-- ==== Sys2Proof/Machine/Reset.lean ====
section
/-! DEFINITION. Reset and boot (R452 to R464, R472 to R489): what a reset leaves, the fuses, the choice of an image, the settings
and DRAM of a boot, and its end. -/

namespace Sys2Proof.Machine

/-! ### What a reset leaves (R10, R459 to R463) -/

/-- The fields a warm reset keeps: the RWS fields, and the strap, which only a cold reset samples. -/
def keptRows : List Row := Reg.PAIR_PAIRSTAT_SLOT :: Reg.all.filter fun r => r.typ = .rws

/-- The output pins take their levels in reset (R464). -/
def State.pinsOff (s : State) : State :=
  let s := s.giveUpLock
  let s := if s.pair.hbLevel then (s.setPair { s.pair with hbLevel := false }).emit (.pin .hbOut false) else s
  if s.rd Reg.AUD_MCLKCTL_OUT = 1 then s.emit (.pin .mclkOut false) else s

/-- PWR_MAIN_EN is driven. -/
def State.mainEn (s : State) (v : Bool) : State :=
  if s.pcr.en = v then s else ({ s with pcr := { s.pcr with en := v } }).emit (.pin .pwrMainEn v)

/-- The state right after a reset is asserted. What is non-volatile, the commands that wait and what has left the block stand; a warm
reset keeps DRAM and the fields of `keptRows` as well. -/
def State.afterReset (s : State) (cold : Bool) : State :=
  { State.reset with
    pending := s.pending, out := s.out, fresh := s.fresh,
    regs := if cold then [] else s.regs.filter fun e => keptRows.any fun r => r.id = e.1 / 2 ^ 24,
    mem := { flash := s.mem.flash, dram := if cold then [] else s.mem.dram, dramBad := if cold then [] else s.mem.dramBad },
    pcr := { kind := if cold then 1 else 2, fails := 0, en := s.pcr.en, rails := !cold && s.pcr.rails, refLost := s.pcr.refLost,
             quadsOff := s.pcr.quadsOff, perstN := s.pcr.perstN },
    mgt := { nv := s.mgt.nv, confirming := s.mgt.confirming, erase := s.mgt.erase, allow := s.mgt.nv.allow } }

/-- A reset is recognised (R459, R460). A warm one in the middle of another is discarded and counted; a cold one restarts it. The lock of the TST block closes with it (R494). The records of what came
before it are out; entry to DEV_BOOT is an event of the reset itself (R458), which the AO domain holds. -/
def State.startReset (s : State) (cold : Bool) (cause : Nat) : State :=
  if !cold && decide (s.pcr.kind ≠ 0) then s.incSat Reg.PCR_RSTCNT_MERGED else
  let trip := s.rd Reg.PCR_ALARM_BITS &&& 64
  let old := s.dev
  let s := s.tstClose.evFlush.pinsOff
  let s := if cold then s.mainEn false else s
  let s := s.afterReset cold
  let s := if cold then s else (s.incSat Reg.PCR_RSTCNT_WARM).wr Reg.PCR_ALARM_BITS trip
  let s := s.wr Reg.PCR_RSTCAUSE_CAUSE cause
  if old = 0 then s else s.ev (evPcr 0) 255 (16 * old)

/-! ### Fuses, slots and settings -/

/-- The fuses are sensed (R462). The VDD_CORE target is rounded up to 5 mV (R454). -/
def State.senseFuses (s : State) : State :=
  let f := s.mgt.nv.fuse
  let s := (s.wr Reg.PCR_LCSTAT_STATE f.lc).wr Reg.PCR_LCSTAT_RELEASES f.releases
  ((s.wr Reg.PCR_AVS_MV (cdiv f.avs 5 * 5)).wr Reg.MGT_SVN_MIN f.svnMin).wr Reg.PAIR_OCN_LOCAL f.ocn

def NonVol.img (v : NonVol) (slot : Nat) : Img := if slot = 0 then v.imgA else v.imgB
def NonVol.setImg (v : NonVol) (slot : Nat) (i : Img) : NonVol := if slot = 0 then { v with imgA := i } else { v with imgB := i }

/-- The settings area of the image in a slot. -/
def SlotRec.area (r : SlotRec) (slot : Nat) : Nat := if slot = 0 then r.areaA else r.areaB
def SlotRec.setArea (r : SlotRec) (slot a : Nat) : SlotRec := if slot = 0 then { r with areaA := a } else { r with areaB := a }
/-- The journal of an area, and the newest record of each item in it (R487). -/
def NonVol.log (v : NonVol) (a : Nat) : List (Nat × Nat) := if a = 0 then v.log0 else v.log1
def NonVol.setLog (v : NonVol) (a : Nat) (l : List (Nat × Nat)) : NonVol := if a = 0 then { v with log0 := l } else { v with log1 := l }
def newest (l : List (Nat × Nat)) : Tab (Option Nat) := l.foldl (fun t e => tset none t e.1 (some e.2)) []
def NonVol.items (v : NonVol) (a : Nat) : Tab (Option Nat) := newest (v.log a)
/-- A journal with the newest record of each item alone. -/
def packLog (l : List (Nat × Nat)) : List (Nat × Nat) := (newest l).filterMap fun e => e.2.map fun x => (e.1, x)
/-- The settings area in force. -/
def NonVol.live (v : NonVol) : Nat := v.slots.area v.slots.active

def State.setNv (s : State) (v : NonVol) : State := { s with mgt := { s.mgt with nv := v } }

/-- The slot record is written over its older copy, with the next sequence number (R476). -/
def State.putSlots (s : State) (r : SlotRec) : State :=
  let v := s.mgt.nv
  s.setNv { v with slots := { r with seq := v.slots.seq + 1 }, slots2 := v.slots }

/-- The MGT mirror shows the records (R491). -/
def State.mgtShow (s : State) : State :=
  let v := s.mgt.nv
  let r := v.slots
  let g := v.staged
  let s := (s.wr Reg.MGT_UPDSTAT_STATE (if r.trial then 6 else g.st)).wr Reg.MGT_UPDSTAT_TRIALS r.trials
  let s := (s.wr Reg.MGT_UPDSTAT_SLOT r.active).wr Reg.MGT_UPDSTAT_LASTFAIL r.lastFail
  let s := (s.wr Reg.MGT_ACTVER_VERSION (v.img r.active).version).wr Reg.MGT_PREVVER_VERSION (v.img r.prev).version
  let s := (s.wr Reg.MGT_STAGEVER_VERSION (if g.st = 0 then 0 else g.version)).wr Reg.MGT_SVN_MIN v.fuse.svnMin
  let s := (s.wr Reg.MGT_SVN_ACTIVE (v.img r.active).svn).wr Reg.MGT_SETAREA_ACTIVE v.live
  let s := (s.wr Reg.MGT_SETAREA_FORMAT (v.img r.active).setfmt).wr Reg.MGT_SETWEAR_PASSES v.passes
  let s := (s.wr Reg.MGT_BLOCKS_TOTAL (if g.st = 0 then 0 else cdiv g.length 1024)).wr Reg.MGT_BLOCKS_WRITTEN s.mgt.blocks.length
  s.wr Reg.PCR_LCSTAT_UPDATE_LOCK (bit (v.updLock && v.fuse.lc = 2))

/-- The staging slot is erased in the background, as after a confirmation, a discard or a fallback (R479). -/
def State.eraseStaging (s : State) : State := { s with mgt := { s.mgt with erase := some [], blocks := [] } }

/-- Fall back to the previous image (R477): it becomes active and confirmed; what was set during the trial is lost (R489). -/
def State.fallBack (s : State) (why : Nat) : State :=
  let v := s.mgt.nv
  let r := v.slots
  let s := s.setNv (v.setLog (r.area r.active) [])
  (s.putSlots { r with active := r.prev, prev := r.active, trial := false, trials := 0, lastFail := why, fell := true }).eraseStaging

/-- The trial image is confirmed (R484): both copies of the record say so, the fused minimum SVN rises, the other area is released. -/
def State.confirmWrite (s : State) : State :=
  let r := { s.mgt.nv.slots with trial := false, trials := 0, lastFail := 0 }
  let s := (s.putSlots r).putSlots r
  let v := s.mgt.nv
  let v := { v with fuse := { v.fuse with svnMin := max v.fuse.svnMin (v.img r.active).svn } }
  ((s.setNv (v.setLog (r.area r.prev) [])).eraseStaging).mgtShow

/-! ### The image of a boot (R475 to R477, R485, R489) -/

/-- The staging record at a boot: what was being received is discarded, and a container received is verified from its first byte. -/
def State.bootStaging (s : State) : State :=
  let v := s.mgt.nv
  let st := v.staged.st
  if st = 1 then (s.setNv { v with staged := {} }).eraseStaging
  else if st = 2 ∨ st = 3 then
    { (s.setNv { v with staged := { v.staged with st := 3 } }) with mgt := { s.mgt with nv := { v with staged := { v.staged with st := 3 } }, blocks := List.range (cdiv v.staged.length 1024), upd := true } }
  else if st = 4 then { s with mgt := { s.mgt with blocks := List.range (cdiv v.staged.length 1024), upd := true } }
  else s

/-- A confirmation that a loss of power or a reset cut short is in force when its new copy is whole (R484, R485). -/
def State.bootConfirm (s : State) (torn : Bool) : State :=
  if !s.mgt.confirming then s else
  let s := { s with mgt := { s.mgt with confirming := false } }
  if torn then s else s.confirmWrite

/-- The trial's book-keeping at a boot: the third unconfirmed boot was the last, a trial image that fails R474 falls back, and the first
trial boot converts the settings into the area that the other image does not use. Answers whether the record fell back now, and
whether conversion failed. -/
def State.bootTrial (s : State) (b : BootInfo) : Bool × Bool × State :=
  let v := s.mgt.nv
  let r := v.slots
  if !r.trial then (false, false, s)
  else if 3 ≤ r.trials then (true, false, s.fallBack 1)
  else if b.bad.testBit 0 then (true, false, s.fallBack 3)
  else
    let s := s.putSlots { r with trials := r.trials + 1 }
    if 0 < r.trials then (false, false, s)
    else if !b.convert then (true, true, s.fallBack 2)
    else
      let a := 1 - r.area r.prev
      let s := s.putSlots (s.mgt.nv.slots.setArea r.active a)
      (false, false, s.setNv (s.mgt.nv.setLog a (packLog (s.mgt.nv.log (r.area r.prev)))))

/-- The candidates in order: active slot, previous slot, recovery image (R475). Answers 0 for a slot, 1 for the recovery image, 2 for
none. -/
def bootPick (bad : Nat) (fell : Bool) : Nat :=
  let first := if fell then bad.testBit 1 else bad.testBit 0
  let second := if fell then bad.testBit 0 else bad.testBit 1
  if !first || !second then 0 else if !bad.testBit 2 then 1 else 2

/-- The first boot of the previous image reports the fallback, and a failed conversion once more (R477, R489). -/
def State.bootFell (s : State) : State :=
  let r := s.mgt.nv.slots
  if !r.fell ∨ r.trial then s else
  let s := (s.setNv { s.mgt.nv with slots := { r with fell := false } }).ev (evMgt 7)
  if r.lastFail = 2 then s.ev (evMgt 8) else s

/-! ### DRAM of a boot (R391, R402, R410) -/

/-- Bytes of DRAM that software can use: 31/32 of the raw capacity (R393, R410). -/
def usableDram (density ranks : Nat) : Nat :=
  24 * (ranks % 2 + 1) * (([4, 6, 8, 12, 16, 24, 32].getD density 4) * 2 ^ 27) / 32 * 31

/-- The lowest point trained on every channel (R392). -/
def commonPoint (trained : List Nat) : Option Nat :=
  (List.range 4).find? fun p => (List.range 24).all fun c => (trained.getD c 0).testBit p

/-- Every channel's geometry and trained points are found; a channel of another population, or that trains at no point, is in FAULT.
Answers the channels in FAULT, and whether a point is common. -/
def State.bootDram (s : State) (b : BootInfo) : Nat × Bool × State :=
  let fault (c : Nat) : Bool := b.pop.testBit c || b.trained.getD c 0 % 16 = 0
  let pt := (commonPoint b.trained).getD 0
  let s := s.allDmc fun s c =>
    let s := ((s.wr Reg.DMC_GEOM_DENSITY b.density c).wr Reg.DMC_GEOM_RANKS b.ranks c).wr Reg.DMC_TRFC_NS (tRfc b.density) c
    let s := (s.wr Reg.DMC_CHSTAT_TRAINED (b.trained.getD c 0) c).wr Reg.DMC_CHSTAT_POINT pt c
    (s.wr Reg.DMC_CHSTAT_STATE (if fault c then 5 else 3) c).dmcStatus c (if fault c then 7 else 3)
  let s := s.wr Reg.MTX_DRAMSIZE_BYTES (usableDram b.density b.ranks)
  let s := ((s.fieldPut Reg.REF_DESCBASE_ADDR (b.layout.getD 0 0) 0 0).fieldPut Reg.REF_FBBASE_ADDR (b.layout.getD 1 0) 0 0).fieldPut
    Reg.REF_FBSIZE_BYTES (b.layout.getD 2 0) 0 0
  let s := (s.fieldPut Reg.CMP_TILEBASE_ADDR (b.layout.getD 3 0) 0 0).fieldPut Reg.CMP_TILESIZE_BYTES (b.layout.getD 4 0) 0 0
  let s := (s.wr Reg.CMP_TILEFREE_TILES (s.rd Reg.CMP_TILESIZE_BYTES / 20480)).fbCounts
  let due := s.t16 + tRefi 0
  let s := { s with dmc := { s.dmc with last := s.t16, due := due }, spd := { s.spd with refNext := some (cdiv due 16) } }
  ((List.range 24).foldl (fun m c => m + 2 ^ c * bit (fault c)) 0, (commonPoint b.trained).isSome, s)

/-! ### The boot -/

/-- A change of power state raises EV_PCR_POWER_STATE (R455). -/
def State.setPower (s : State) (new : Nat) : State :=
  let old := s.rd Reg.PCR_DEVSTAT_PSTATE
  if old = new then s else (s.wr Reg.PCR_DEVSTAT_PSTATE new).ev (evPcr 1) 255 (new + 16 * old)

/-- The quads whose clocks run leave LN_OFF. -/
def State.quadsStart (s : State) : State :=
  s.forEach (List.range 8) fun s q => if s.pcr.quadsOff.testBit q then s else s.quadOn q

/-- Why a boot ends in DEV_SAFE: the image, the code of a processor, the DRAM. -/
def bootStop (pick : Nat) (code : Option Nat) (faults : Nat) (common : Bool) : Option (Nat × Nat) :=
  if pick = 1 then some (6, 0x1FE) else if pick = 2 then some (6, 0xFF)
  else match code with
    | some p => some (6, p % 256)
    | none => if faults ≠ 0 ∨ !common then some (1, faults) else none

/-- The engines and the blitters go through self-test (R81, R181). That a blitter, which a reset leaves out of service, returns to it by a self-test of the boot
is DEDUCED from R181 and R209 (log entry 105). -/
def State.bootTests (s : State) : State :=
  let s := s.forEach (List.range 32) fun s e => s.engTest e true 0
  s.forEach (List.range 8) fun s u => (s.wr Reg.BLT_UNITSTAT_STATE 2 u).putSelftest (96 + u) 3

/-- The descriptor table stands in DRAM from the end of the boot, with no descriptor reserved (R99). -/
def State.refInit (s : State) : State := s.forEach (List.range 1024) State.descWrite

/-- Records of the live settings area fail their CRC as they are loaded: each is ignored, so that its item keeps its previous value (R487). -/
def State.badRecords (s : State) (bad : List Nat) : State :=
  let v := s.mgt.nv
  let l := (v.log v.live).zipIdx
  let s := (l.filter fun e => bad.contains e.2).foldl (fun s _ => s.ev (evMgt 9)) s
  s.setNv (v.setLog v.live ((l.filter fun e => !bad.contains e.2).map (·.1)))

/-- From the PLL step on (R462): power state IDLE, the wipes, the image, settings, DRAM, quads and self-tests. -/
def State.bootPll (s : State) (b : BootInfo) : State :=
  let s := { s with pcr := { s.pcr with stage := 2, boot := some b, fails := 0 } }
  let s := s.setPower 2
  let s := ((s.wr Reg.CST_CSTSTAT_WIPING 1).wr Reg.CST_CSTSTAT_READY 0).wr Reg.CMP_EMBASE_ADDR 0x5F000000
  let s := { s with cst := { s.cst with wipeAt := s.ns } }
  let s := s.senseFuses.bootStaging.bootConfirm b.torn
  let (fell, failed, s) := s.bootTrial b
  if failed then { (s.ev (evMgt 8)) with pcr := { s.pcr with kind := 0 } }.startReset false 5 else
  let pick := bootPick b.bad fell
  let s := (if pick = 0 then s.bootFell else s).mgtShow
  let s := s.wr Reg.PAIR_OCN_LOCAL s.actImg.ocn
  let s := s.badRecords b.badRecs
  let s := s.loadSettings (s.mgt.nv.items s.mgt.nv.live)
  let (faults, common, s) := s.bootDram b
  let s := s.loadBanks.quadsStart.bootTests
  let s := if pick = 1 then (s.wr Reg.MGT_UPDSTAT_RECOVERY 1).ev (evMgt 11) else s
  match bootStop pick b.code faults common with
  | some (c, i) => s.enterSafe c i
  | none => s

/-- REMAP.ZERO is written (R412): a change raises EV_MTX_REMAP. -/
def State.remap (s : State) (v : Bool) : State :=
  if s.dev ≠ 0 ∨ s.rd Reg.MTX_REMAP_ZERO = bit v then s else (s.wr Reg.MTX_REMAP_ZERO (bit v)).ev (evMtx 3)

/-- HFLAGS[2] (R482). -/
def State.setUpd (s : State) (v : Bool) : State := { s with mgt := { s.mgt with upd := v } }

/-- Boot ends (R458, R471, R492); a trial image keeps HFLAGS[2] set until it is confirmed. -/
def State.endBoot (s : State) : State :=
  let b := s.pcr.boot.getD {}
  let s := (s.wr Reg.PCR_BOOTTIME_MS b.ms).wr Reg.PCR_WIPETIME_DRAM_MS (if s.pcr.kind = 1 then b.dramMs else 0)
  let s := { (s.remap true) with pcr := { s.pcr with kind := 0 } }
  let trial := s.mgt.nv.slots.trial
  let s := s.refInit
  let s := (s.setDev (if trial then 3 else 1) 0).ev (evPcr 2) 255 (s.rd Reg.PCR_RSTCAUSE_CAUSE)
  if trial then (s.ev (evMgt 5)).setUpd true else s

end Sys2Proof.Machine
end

---

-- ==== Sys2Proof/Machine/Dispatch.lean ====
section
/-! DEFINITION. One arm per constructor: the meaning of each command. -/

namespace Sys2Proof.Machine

PROBLEM DESCRIPTION — Repeat the entries above verbatim, but only from the line that has "-- ==== Sys2Proof/Machine/Reset.lean" down to the line that has "pending := s.pending, out", inclusive.

SOLUTION TO THIS PROBLEM —
-- ==== Sys2Proof/Machine/Reset.lean ====
section
/-! DEFINITION. Reset and boot (R452 to R464, R472 to R489): what a reset leaves, the fuses, the choice of an image, the settings
and DRAM of a boot, and its end. -/

namespace Sys2Proof.Machine

/-! ### What a reset leaves (R10, R459 to R463) -/

/-- The fields a warm reset keeps: the RWS fields, and the strap, which only a cold reset samples. -/
def keptRows : List Row := Reg.PAIR_PAIRSTAT_SLOT :: Reg.all.filter fun r => r.typ = .rws

/-- The output pins take their levels in reset (R464). -/
def State.pinsOff (s : State) : State :=
  let s := s.giveUpLock
  let s := if s.pair.hbLevel then (s.setPair { s.pair with hbLevel := false }).emit (.pin .hbOut false) else s
  if s.rd Reg.AUD_MCLKCTL_OUT = 1 then s.emit (.pin .mclkOut false) else s

/-- PWR_MAIN_EN is driven. -/
def State.mainEn (s : State) (v : Bool) : State :=
  if s.pcr.en = v then s else ({ s with pcr := { s.pcr with en := v } }).emit (.pin .pwrMainEn v)

/-- The state right after a reset is asserted. What is non-volatile, the commands that wait and what has left the block stand; a warm
reset keeps DRAM and the fields of `keptRows` as well. -/
def State.afterReset (s : State) (cold : Bool) : State :=
  { State.reset with
    pending := s.pending, out := s.out, fresh := s.fresh,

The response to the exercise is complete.